— WHAT IS EXPECTED —
How many separate lines of the data contain "codes"? Give the count and nothing else.

──────

-- ==== Sys2Proof/Syntax.lean ====
section
/-! DEFINITION. The commands of the AB-716: one constructor of `Instr` per row of the table of operations
and events (spec/opcode_table.json), with the operands the row's rule names. -/

namespace Sys2Proof

/-- A phone port (00_scope.md). -/
inductive Port where
  | a | b
deriving DecidableEq, Repr

/-- A call slot; slot n uses voice channel n (R146). -/
inductive Slot where
  | zero | one
deriving DecidableEq, Repr

/-- Who sent a directive: the local authority, with the source address of its frame (R203), or the
exchange authority (R204). -/
inductive Sender where
  | loc (source : Mac)
  | exch
deriving DecidableEq, Repr

/-- The six inputs read at every sample of the 8 kHz clock: loop sense and ring trip per port (R97), and the
two power-sense inputs (R180). -/
structure Pins where
  loopA : Bool
  loopB : Bool
  tripA : Bool
  tripB : Bool
  mains : Bool
  batteryLow : Bool
deriving DecidableEq, Repr

/-- A Profile Table entry as written (section 11.5). -/
structure ProfileImage where
  valid : Byte
  rateCap : Half
  blockSize : Byte
  efficiency : Half
  minMargin : Half
deriving DecidableEq, Repr

/-- A Match Table entry as written, 26 bytes (section 11.5): `flags` is byte 0 and `codes` is byte 1. -/
structure MatchImage where
  flags : Byte
  codes : Byte
  dest : Mac
  src : Mac
  typeValue : Half
  protocol : Byte
  dscp : Byte
  ip : Ip
  low : Half
  high : Half
deriving DecidableEq, Repr

/-- The commands. A directive row carries its sender, its tag and the fields of its body as bytes, so that
every value the wire can carry is there, the refused ones too. -/
inductive Instr where
  /-- POWER_UP_RESET (R215) -/
  | powerUpReset
  /-- BUDGET_PERIOD_START (R52) -/
  | budgetPeriodStart
  /-- VOICE_FRAME_CLOSE (R132) -/
  | voiceFrameClose
  /-- UPTIME_SECOND (R183) -/
  | uptimeSecond
  /-- TRAINED (R22): the rate in kb/s and the margin, two's complement tenths of dB -/
  | trained (rate : Nat) (margin : Half)
  /-- NO_TRAIN (R31) -/
  | noTrain
  /-- SYNC_LOST (R33) -/
  | syncLost
  /-- SYNC_BACK (R34) -/
  | syncBack
  /-- MARGIN (R43): two's complement tenths of dB -/
  | margin (value : Half)
  /-- TRANSCEIVER_SILENT (R23) -/
  | transceiverSilent
  /-- TRAIN_TIMER_EXPIRY (R31) -/
  | trainTimerExpiry
  /-- RIDE_TIMER_EXPIRY (R35) -/
  | rideTimerExpiry
  /-- HOLD_TIMER_EXPIRY (R36) -/
  | holdTimerExpiry
  /-- BACKOFF_EXPIRY (R32) -/
  | backoffExpiry
  /-- LOOPBACK_LIMIT_EXPIRY (R195) -/
  | loopbackLimitExpiry
  /-- LINE_BLOCK_RECEIVED (R11): the block's bytes, header first, CRC last -/
  | lineBlockReceived (block : List Byte)
  /-- HOME_FRAME_RECEIVED (R74): the frame's bytes, frame check sequence last -/
  | homeFrameReceived (frame : List Byte)
  /-- HOME_ITEM_SENT (R91) -/
  | homeItemSent
  /-- HOME_LINK_UP (R73) -/
  | homeLinkUp
  /-- HOME_LINK_DOWN (R93) -/
  | homeLinkDown
  /-- LOOP_CHANGE (R100) -/
  | loopChange (port : Port)
  /-- RING_TRIP (R99) -/
  | ringTrip (port : Port)
  /-- ON_HOOK (R102) -/
  | onHook (port : Port)
  /-- INTERDIGIT (R103) -/
  | interdigit (port : Port)
  /-- PARK (R109) -/
  | park (port : Port)
  /-- CADENCE_SEGMENT_END (R116) -/
  | cadenceSegmentEnd (port : Port)
  /-- ALERT_LIMIT_EXPIRY (R156) -/
  | alertLimitExpiry (slot : Slot)
  /-- TEST_PHASE_EXPIRY (R198, R199) -/
  | testPhaseExpiry
  /-- POWER_STATE_CHANGE (R181): the two debounced power-sense values after the change -/
  | powerStateChange (mainsPresent batteryLow : Bool)
  /-- READ_TABLE (R210) -/
  | readTable (sender : Sender) (tag : Half) (table first count : Byte)
  /-- WRITE_TABLE_PROFILE (R24): table 1 -/
  | writeTableProfile (sender : Sender) (tag : Half) (index : Byte) (entry : ProfileImage)
  /-- WRITE_TABLE_CADENCE (R114): table 2, eight durations and the repeat flag -/
  | writeTableCadence (sender : Sender) (tag : Half) (index : Byte) (durations : List Half) (rep : Byte)
  /-- WRITE_TABLE_MATCH (R81): table 3 -/
  | writeTableMatch (sender : Sender) (tag : Half) (index : Byte) (entry : MatchImage)
  /-- WRITE_TABLE_ANSWER (R191): table 4 -/
  | writeTableAnswer (sender : Sender) (tag : Half) (index valid : Byte) (hw : Mac) (ip : Ip)
  /-- WRITE_TABLE_FAULT (R172): table 5 -/
  | writeTableFault (sender : Sender) (tag : Half) (index level : Byte)
  /-- WRITE_TABLE_REFUSED (R206): a write to a table the sender does not own; the entry's bytes as sent -/
  | writeTableRefused (sender : Sender) (tag : Half) (table index : Byte) (entry : List Byte)
  /-- READ_STATUS (R214) -/
  | readStatus (sender : Sender) (tag : Half)
  /-- READ_PARAM (R209) -/
  | readParam (sender : Sender) (tag : Half) (ident : Byte)
  /-- WRITE_PARAM (R209) -/
  | writeParam (sender : Sender) (tag : Half) (ident : Byte) (value : BitVec 48)
  /-- CLEAR_FAULT (R173): kind 0 is all kinds -/
  | clearFault (sender : Sender) (tag : Half) (kind countReset : Byte)
  /-- LINE_ACTION START (R28) -/
  | lineActionStart (sender : Sender) (tag : Half)
  /-- LINE_ACTION STOP (R37) -/
  | lineActionStop (sender : Sender) (tag : Half)
  /-- LINE_ACTION RETRAIN (R38) -/
  | lineActionRetrain (sender : Sender) (tag : Half)
  /-- LINE_ACTION STEP_DOWN (R44) -/
  | lineActionStepDown (sender : Sender) (tag : Half)
  /-- LINE_ACTION STEP_UP (R45) -/
  | lineActionStepUp (sender : Sender) (tag : Half)
  /-- LINE_ACTION LOOP_ON (R195) -/
  | loopOn (sender : Sender) (tag : Half) (channel : Byte)
  /-- LINE_ACTION LOOP_OFF (R195) -/
  | loopOff (sender : Sender) (tag : Half)
  /-- PORT_ACTION TEST_RING (R197): port byte 1 for A, 2 for B -/
  | testRing (sender : Sender) (tag : Half) (port cadence seconds : Byte)
  /-- PORT_ACTION ECHO_TEST (R197) -/
  | echoTest (sender : Sender) (tag : Half) (port cadence seconds : Byte)
  /-- PORT_ACTION RELEASE_PORT (R112) -/
  | releasePort (sender : Sender) (tag : Half) (port : Byte)
  /-- PORT_ACTION DISABLE (R112) -/
  | disable (sender : Sender) (tag : Half) (port : Byte)
  /-- PORT_ACTION ENABLE (R112) -/
  | enable (sender : Sender) (tag : Half) (port : Byte)
  /-- QUIET ENTER (R187) -/
  | quietEnter (sender : Sender) (tag : Half)
  /-- QUIET LEAVE (R188) -/
  | quietLeave (sender : Sender) (tag : Half) (hitClear : Byte)
  /-- RESET (R216) -/
  | reset (sender : Sender) (tag : Half)
  /-- SAMPLE_INSTANT (R126): the codec sample of port A and of port B, and the sensed inputs -/
  | sampleInstant (sampleA sampleB : Half) (pins : Pins)
deriving DecidableEq, Repr

end Sys2Proof
end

──────

— OUTPUT —
2